Savannah Morning News, January 26, 2014

Commentary: Don't let snake rattles in Georgia go silent
By Collette Adkins Giese

One of the enduring memories for anyone who ventures out to Whigham in southwest Georgia this weekend for the state’s last-remaining annual rattlesnake roundup is likely to be of how few snakes they’ll see.

The days when hundreds and hundreds of rattlers would be put on display are long gone.

Some of those who still support the roundups contend the decline has been caused by a variety of factors, including shorter snake-hunting seasons and the fact that fewer people are participating in the hunts.

What they won’t mention is that eastern diamondback rattlesnake populations are fast disappearing from the Southeast due to decades of over-collection and destruction of all but about 3 percent of the snake’s traditional longleaf pine habitat.

Despite assertions by many snake hunters that the populations are doing just fine, all the best scientific evidence in recent years suggests quite the opposite.

Even at the Southeast’s remaining rattlesnake roundups, the evidence of decline is mounting. The size and numbers of eastern diamondback rattlesnakes targeted by four rattlesnake roundups over the last 25 years reflects a steady decline in the weights of even the prize-winning snakes, according to research by rattlesnake expert, Dr. Bruce Means.

Means also analyzed 50 years of data for the longest running roundups and found the total number of captured rattlesnakes declined by 67 percent in the last two decades.

Rattlesnakes are also declining due to unbridled agricultural and urban development. Remaining habitat supporting large populations of eastern diamondbacks is now located only in northern Florida and southern Georgia. The species is likely gone from Louisiana, endangered in North Carolina, and scarce in South Carolina, Alabama and Mississippi.

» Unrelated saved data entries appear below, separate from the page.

-- ==== Sys2Proof/Proofs/Accesses.lean ====
section
/-! Loads, stores, scratch accesses and copies (06 R161 to R173) lane by lane: what the checks stop, and what the lanes that pass do. -/

namespace Sys2Proof.Claims

open Sys2Proof Machine

/-! ## Lanes that stop and lanes that go on -/

/-- `j` issues a load of form `f` whose lanes end as `stop` says or bring what `h` says. -/
def LoadLanes (j : Instr) (f : Form) (d : Reg) (w : BitVec 3) (stop : Iss → State → Nat → Option (State × LaneOut))
    (h : Iss → State → Nat → Option (State × LoadLane)) : Prop :=
  ∃ k, (∀ s, exec j s = issue f (loadBody d w k) s) ∧
    (∀ i s l s1 o, stop i s l = some (s1, o) → ∃ e, k i s l = (s1, .error e) ∧ o = .only l e) ∧
    ∀ i s l s1 y, h i s l = some (s1, y) → k i s l = (s1, .ok y)

/-- `j` issues steps of its lanes in order, of form `f`, which end as `stop` says or as `h` says. -/
def StepLanes (j : Instr) (f : Form) (stop h : Iss → State → Nat → Option (State × LaneOut)) : Prop :=
  ∃ k, (∀ s, exec j s = issue f (eachLane k) s) ∧ (∀ i s l s1 o, stop i s l = some (s1, o) → k i s l = (s1, o)) ∧
    ∀ i s l s1 o, h i s l = some (s1, o) → k i s l = (s1, o)

section
variable {j : Instr} {f : Form} {d : Reg} {w : BitVec 3}

theorem LoadLanes.runs {stop} {h : Iss → State → Nat → Option (State × LoadLane)} (hl : LoadLanes j f d w stop h) : Runs j f (loads d w h) := by
  obtain ⟨k, hj, _, hgo⟩ := hl
  exact runs_of ⟨_, hj, fun i _ _ _ he => loads_eq (hgo i) he⟩

theorem LoadLanes.runs_among {stop} {h : Iss → State → Nat → Option (State × LoadLane)} (hl : LoadLanes j f d w stop h) :
    Runs j f (loadsAmong d w stop h) := by
  obtain ⟨k, hj, hstop, hgo⟩ := hl
  exact runs_of ⟨_, hj, fun i _ _ _ he => loadsAmong_eq (hstop i) (hgo i) he⟩

theorem StepLanes.runs {stop h : Iss → State → Nat → Option (State × LaneOut)} (hl : StepLanes j f stop h) : Runs j f (each h) := by
  obtain ⟨k, hj, _, hgo⟩ := hl
  exact runs_of ⟨_, hj, fun i _ _ _ he => each_eq (hgo i) he⟩

theorem StepLanes.runs_among {stop h : Iss → State → Nat → Option (State × LaneOut)} (hl : StepLanes j f stop h) : Runs j f (among stop h) := by
  obtain ⟨k, hj, hstop, hgo⟩ := hl
  exact runs_of ⟨_, hj, fun i _ _ _ he => among_eq (hstop i) (hgo i) he⟩

end

/-! ## What the checks answer (06 R163) -/

/-- A lane that the first three checks stop. -/
theorem check_of_barred {n perm : Nat} {a : Reg} {addr : Iss → Nat → Nat × Nat} {i : Iss} {s s1 : State} {l : Nat} {o : LaneOut} {k : Ask}
    (halign : k.align = n) (hsize : k.size = n) (hperm : k.perm = perm) (h : barred n perm a addr i s l = some (s1, o)) :
    ∃ e, s.check i l (addr i l).1 a (addr i l).2 k = (s1, .error e) ∧ o = .only l e := by
  subst halign hperm
  unfold barred at h
  unfold State.check
  dsimp only at h ⊢
  rw [hsize]
  split at h
  · rename_i hmis
    cases h
    exact ⟨_, if_pos hmis, rfl⟩
  · rename_i hmis
    rw [if_neg hmis]
    split at h
    · rename_i hcap
      cases h
      exact ⟨_, if_pos hcap, rfl⟩
    · rename_i hcap
      rw [if_neg hcap]
      split at h
      · rename_i hscr
        cases h
        simp only [Bool.and_eq_true, Bool.not_eq_true'] at hscr
        obtain ⟨⟨hin, hrel⟩, hout⟩ := hscr
        simp only [hin, hrel, hout, if_true, Bool.false_eq_true, if_false]
        exact ⟨_, rfl, rfl⟩
      · cases h

/-! ## Loads and stores (06 R168, R169) -/

/-- One lane of a load: the access that the checks let through. -/
def memLoadLane (pol : BitVec 2) (w : BitVec 3) (a : Reg) (addr : Iss → Nat → Nat × Nat) (i : Iss) (s : State) (l : Nat) :
    State × Except LaneEnd LoadLane :=
  match s.check i l (addr i l).1 a (addr i l).2 ((askLoad (widthBytes w.toNat)).policy (s.polOf i l pol)) with
  | (s1, .error e) => (s1, .error e)
  | (s1, .ok p) =>
    let r := match (s1.threadOf i l).txn with
      | some x => txnRead s1 i l (addr i l).1 (widthBytes w.toNat) p x
      | none => s1.readSpot i l (addr i l).1 (widthBytes w.toNat) pol p
    (r.1, loadLane l (addr i l).1 w (s1.slotTag i.op.team w p) r.2)

theorem loadFrom_eq (pol : BitVec 2) (w : BitVec 3) (d a : Reg) (srcs : List (Reg × Nat)) (addr : Iss → Nat → Nat × Nat) :
    loadFrom pol w d a srcs addr = issue (memForm srcs (some (d, widthRegs w.toNat)) .g) (loadBody d w (memLoadLane pol w a addr)) := by
  delta loadFrom memLoadLane
  refine congrArg₂ issue rfl (congrArg (loadBody d w) (funext fun i => funext fun s => funext fun l => ?_))
  dsimp only
  generalize s.check i l (addr i l).1 a (addr i l).2 ((askLoad (widthBytes w.toNat)).policy (s.polOf i l pol)) = c
  obtain ⟨s1, e | p⟩ := c
  · rfl
  · dsimp only <;> cases (s1.threadOf i l).txn <;> rfl

/-- One lane of a store: the access that the checks let through. -/
def memStoreLane (pol : BitVec 2) (w : BitVec 3) (d a : Reg) (addr : Iss → Nat → Nat × Nat) (i : Iss) (s : State) (l : Nat) : State × LaneOut :=
  match s.check i l (addr i l).1 a (addr i l).2 ((askStore (widthBytes w.toNat)).policy (s.polOf i l pol)) with
  | (s1, .error e) => (s1, .only l e)
  | (s1, .ok p) =>
    let r := match p, (s1.threadOf i l).txn with
      | .reg _, _ => if regOrder i addr l (addr i l).1 then (s1, LaneEnd.next) else s1.writeSpot i l (addr i l).1 pol p (storeBytes i d w l) false
      | _, some x => txnWrite s1 i l (addr i l).1 p (storeBytes i d w l) x
      | _, none => s1.writeSpot i l (addr i l).1 pol p (storeBytes i d w l) false
    (r.1, .only l r.2)

theorem storeTo_eq (pol : BitVec 2) (w : BitVec 3) (d a : Reg) (srcs : List (Reg × Nat)) (addr : Iss → Nat → Nat × Nat) :
    storeTo pol w d a srcs addr = issue (memForm srcs none .table) (eachLane (memStoreLane pol w d a addr)) := by
  delta storeTo memStoreLane
  refine congrArg₂ issue rfl (congrArg eachLane (funext fun i => funext fun s => funext fun l => ?_))
  dsimp only
  generalize s.check i l (addr i l).1 a (addr i l).2 ((askStore (widthBytes w.toNat)).policy (s.polOf i l pol)) = c
  obtain ⟨s1, e | p⟩ := c
  · rfl
  · dsimp only <;> cases (s1.threadOf i l).txn <;> cases p <;> rfl

theorem loadLanes_of_loadFrom {j : Instr} {pol : BitVec 2} {w : BitVec 3} {d a : Reg} {srcs : List (Reg × Nat)} {addr : Iss → Nat → Nat × Nat}
    (hj : ∀ s, exec j s = loadFrom pol w d a srcs addr s) :
    LoadLanes j (memForm srcs (some (d, widthRegs w.toNat)) .g) d w (barred (widthBytes w.toNat) permR a addr) (loadAt pol w a addr) := by
  refine ⟨memLoadLane pol w a addr, fun s => (hj s).trans (by rw [loadFrom_eq]), fun i s l s1 o h => ?_, fun i s l s1 y h => ?_⟩
  · obtain ⟨e, hcheck, ho⟩ := check_of_barred (k := (askLoad (widthBytes w.toNat)).policy (s.polOf i l pol)) rfl rfl rfl h
    exact ⟨e, by simp only [memLoadLane, hcheck], ho⟩
  · unfold memLoadLane
    unfold loadAt at h
    generalize s.check i l (addr i l).1 a (addr i l).2 ((askLoad (widthBytes w.toNat)).policy (s.polOf i l pol)) = c at h ⊢
    obtain ⟨s2, e | p⟩ := c
    · cases h
    · dsimp only at h ⊢
      generalize (s2.threadOf i l).txn = x at h ⊢
      cases x <;>
      · dsimp only at h ⊢
        split at h
        · rename_i b hb; cases h; rw [hb]; rfl
        · rename_i c hb; cases h; rw [hb]; rfl
        · cases h

theorem stepLanes_of_storeTo {j : Instr} {pol : BitVec 2} {w : BitVec 3} {d a : Reg} {srcs : List (Reg × Nat)} {addr : Iss → Nat → Nat × Nat}
    (hj : ∀ s, exec j s = storeTo pol w d a srcs addr s) :
    StepLanes j (memForm srcs none .table) (barred (widthBytes w.toNat) permW a addr) (storeAt pol w d a addr) := by
  refine ⟨memStoreLane pol w d a addr, fun s => (hj s).trans (by rw [storeTo_eq]), fun i s l s1 o h => ?_, fun i s l s1 o h => ?_⟩
  · obtain ⟨e, hcheck, ho⟩ := check_of_barred (k := (askStore (widthBytes w.toNat)).policy (s.polOf i l pol)) rfl rfl rfl h
    simp only [memStoreLane, hcheck, ho]
  · unfold memStoreLane
    unfold storeAt at h
    generalize s.check i l (addr i l).1 a (addr i l).2 ((askStore (widthBytes w.toNat)).policy (s.polOf i l pol)) = c at h ⊢
    obtain ⟨s2, e | p⟩ := c
    · cases h
    · dsimp only at h ⊢
      obtain ⟨hnext, hdone⟩ := Option.ite_none_right_eq_some.mp h
      cases hdone
      exact Prod.ext rfl (congrArg (LaneOut.only l) hnext)

/-! ## Scratch accesses (06 R171) -/

/-- A scratch lane that its alignment or its bounds stop. -/
theorem checkScr_of_barredScr {w : BitVec 3} {a b : Reg} {i : Iss} {s s1 : State} {l : Nat} {o : LaneOut}
    (h : barredScr w a b i s l = some (s1, o)) :
    s1 = s ∧ ∃ e, s.checkScr i (scrOffset i a b w l) (widthBytes w.toNat) (widthBytes w.toNat) = some e ∧ o = .only l e := by
  unfold barredScr at h
  unfold State.checkScr
  dsimp only at h ⊢
  split at h
  · rename_i hmis
    cases h
    exact ⟨rfl, _, if_pos hmis, rfl⟩
  · rename_i hmis
    rw [if_neg hmis]
    split at h
    · cases h
    · rename_i hrel
      rw [if_neg hrel]
      split at h
      · rename_i hout
        cases h
        exact ⟨rfl, _, if_pos (hout.imp_right fun hb => by rw [hb]; rfl), rfl⟩
      · cases h

/-- One lane of SCR.LD. -/
def scrLoadLane (w : BitVec 3) (a b : Reg) (i : Iss) (s : State) (l : Nat) : State × Except LaneEnd LoadLane :=
  let off := scrOffset i a b w l
  match s.checkScr i off (widthBytes w.toNat) (widthBytes w.toNat) with
  | some e => (s, .error e)
  | none =>
    let r := s.readSpot i l off.toNat (widthBytes w.toNat) 0 (.scr off.toNat)
    (r.1, loadLane l off.toNat w (s.slotTag i.op.team w (.scr off.toNat)) r.2)

theorem loadLanes_scrLd (w : BitVec 3) (d a b : Reg) :
    LoadLanes (.scrLd w d a b) (Form.plain [(a, 1), (b, 1)] (some (d, widthRegs w.toNat)) .g) d w (barredScr w a b) (scrLoadAt w a b) := by
  refine ⟨scrLoadLane w a b, fun s => ?_, fun i s l s1 o h => ?_, fun i s l s1 y h => ?_⟩
  · show execScrLd w d a b s = _
    delta execScrLd scrLoadLane
    refine congrArg (fun k => issue _ (loadBody d w k) s) (funext fun i => funext fun s => funext fun l => ?_)
    dsimp only <;> cases s.checkScr i (scrOffset i a b w l) (widthBytes w.toNat) (widthBytes w.toNat) <;> rfl
  · obtain ⟨rfl, e, hcheck, ho⟩ := checkScr_of_barredScr h
    exact ⟨e, by simp only [scrLoadLane, hcheck], ho⟩
  · unfold scrLoadAt at h
    dsimp only at h
    obtain ⟨⟨hcheck, hgood⟩, hdone⟩ := Option.ite_none_right_eq_some.mp h
    cases hdone
    simp only [scrLoadLane, hcheck, State.readSpot, hgood, Bool.false_eq_true, if_false, loadLane]

/-- One lane of SCR.ST. -/
def scrStoreLane (w : BitVec 3) (d a b : Reg) (i : Iss) (s : State) (l : Nat) : State × LaneOut :=
  let off := scrOffset i a b w l
  match s.checkScr i off (widthBytes w.toNat) (widthBytes w.toNat) with
  | some e => (s, .only l e)
  | none =>
    ((s.scrWrite i.op.team off.toNat (storeBytes i d w l)
        (w == 6 && i.view.capTag d l && decide (Nat.land permPass (capPerm (i.view.quad d l)) ≠ 0))).noteWrite i.op.team i.op.grp l true
      off.toNat (widthBytes w.toNat), .only l .next)

theorem stepLanes_scrSt (w : BitVec 3) (d a b : Reg) :
    StepLanes (.scrSt w d a b) (Form.plain [(a, 1), (b, 1), (d, widthRegs w.toNat)] none .table) (barredScr w a b) (scrStoreAt w d a b) := by
  refine ⟨scrStoreLane w d a b, fun s => ?_, fun i s l s1 o h => ?_, fun i s l s1 o h => ?_⟩
  · show execScrSt w d a b s = _
    delta execScrSt scrStoreLane
    refine congrArg (fun k => issue (Form.plain [(a, 1), (b, 1), (d, widthRegs w.toNat)] none .table) (eachLane k) s)
      (funext fun i => funext fun s => funext fun l => ?_)
    dsimp only <;> cases s.checkScr i (scrOffset i a b w l) (widthBytes w.toNat) (widthBytes w.toNat) <;> rfl
  · obtain ⟨rfl, e, hcheck, ho⟩ := checkScr_of_barredScr h
    simp only [scrStoreLane, hcheck, ho]
  · unfold scrStoreAt at h
    dsimp only at h
    obtain ⟨hcheck, hdone⟩ := Option.ite_none_right_eq_some.mp h
    obtain ⟨rfl, rfl⟩ := Prod.mk.inj (Option.some.inj hdone)
    simp only [scrStoreLane, hcheck]

/-! ## Copies (06 R172) -/

/-- A copy that the checks before those of its pages stop. -/
theorem checkCopy_of_barredCopy {toScr : Bool} {size : BitVec 3} {d a : Reg} {i : Iss} {s s1 : State} {l : Nat} {o : LaneOut} (bar : Nat)
    (h : barredCopy toScr size d a i s l = some (s1, o)) :
    s.takes i (piecesOf (i.view.pair a l) (copyBytes size)).length = true ∧
    ∃ e, s.checkCopy i l (i.view.pair a l) (i.view.reg d l).toNat bar (copyBytes size) a toScr = (s1, .error e) ∧ o = .only l e := by
  unfold barredCopy at h
  unfold State.checkCopy
  dsimp only at h ⊢
  generalize (if toScr = true then permR else permW) = perm at h ⊢
  split at h
  · cases h
  rename_i htakes
  refine ⟨by simpa using htakes, ?_⟩
  split at h
  · rename_i hmis
    cases h
    exact ⟨_, if_pos hmis, rfl⟩
  rename_i hmis
  rw [if_neg hmis]
  split at h
  · rename_i hoff
    cases h
    exact ⟨_, if_pos hoff, rfl⟩
  rename_i hoff
  rw [if_neg hoff]
  split at h
  · rename_i hcap
    cases h
    exact ⟨_, if_pos hcap, rfl⟩
  rename_i hcap
  rw [if_neg hcap]
  split at h
  · rename_i hap
    cases h
    exact ⟨_, if_pos hap, rfl⟩
  rename_i hap
  rw [if_neg hap]
  split at h
  · rename_i hscr
    cases h
    simp only [Bool.and_eq_true, Bool.not_eq_true'] at hscr
    obtain ⟨hrel, hout⟩ := hscr
    simp only [hrel, hout, Bool.false_eq_true, if_false, Bool.not_false, if_true]
    exact ⟨_, rfl, rfl⟩
  · cases h

/-- One lane of a copy. -/
def copyLane (toScr : Bool) (size : BitVec 3) (d a b : Reg) (i : Iss) (s : State) (l : Nat) : State × LaneOut :=
  if !s.takes i (piecesOf (i.view.pair a l) (copyBytes size)).length then (s, .only l .pend)
  else match s.checkCopy i l (i.view.pair a l) (i.view.reg d l).toNat (i.view.pair b l) (copyBytes size) a toScr with
  | (s1, .error e) => (s1, .only l e)
  | (s1, .ok (parts, barPa)) =>
    if parts.any fun p => s1.partWaits i toScr p.1 p.2.1 p.2.2.1 p.2.2.2 then
      (s1.unpinBarrier i.team.ctx (i.view.pair b l) barPa, .only l .pend)
    else
      (parts.foldl (fun (st : State) (p : Nat × Nat × BitVec 2 × Nat) =>
        st.startPart i l s1.nextId ((i.view.reg d l).toNat + (p.1 - i.view.pair a l)) (i.view.pair b l) barPa toScr
          p.1 p.2.1 p.2.2.1 p.2.2.2) s1, .only l .next)

theorem asyncCopy_eq (toScr : Bool) (size : BitVec 3) (d a b : Reg) :
    asyncCopy toScr size d a b = issue (copyForm d a b) (eachLane (copyLane toScr size d a b)) := by
  delta asyncCopy copyLane
  refine congrArg₂ issue rfl (congrArg eachLane (funext fun i => funext fun s => funext fun l => ?_))
  dsimp only
  generalize s.checkCopy i l (i.view.pair a l) (i.view.reg d l).toNat (i.view.pair b l) (copyBytes size) a toScr = c
  obtain ⟨s1, e | ⟨parts, barPa⟩⟩ := c <;> rfl

theorem stepLanes_of_asyncCopy {j : Instr} {toScr : Bool} {size : BitVec 3} {d a b : Reg} (hj : ∀ s, exec j s = asyncCopy toScr size d a b s) :
    StepLanes j (copyForm d a b) (barredCopy toScr size d a) (copyAt toScr size d a b) := by
  refine ⟨copyLane toScr size d a b, fun s => (hj s).trans (by rw [asyncCopy_eq]), fun i s l s1 o h => ?_, fun i s l s1 o h => ?_⟩
  · obtain ⟨htakes, e, hcheck, ho⟩ := checkCopy_of_barredCopy (i.view.pair b l) h
    simp only [copyLane, htakes, hcheck, ho, Bool.not_true, Bool.false_eq_true, if_false]
  · unfold copyLane
    unfold copyAt at h
    split at h
    · cases h
    rename_i htakes
    rw [if_neg htakes]
    generalize s.checkCopy i l (i.view.pair a l) (i.view.reg d l).toNat (i.view.pair b l) (copyBytes size) a toScr = c at h ⊢
    obtain ⟨s2, e | ⟨parts, barPa⟩⟩ := c
    · cases h
    · dsimp only at h ⊢
      split at h
      · cases h
      · rename_i hwait
        cases h
        rw [if_neg hwait]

Given the undeniably sad shape of the rattlesnake population, and the fact that rattlesnake hunters continue to remove remaining snakes from the wild, the only reasonable way to stop the population from pushing on toward extinction is Endangered Species Act protections.

That’s why the conservation group that I work for asked the U.S. Fish and Wildlife Service to provide federal protection for eastern diamondbacks. The wildlife agency found that the snakes may deserve a place on the list of protected species and is conducting a full status review.

With the compelling evidence of the snake’s decline, all of Georgia’s other roundups have abandoned the inhumane and outdated practice of removing rare rattlers from the wild.

Two years ago, the town of Claxton received a boost in attendance after replacing its roundup with the Claxton Rattlesnake and Wildlife Festival, where no snakes are taken from the wild and killed. Captive rattlesnakes are displayed, along with many other educational wildlife exhibits.

As the avid response to Claxton’s wildlife festival demonstrates, the majority of people have no interest in persecuting snakes.

They simply want the privilege of seeing — and learning about — these increasingly rare representatives of our wild natural heritage in an environment that’s safe for humans, and for the snakes.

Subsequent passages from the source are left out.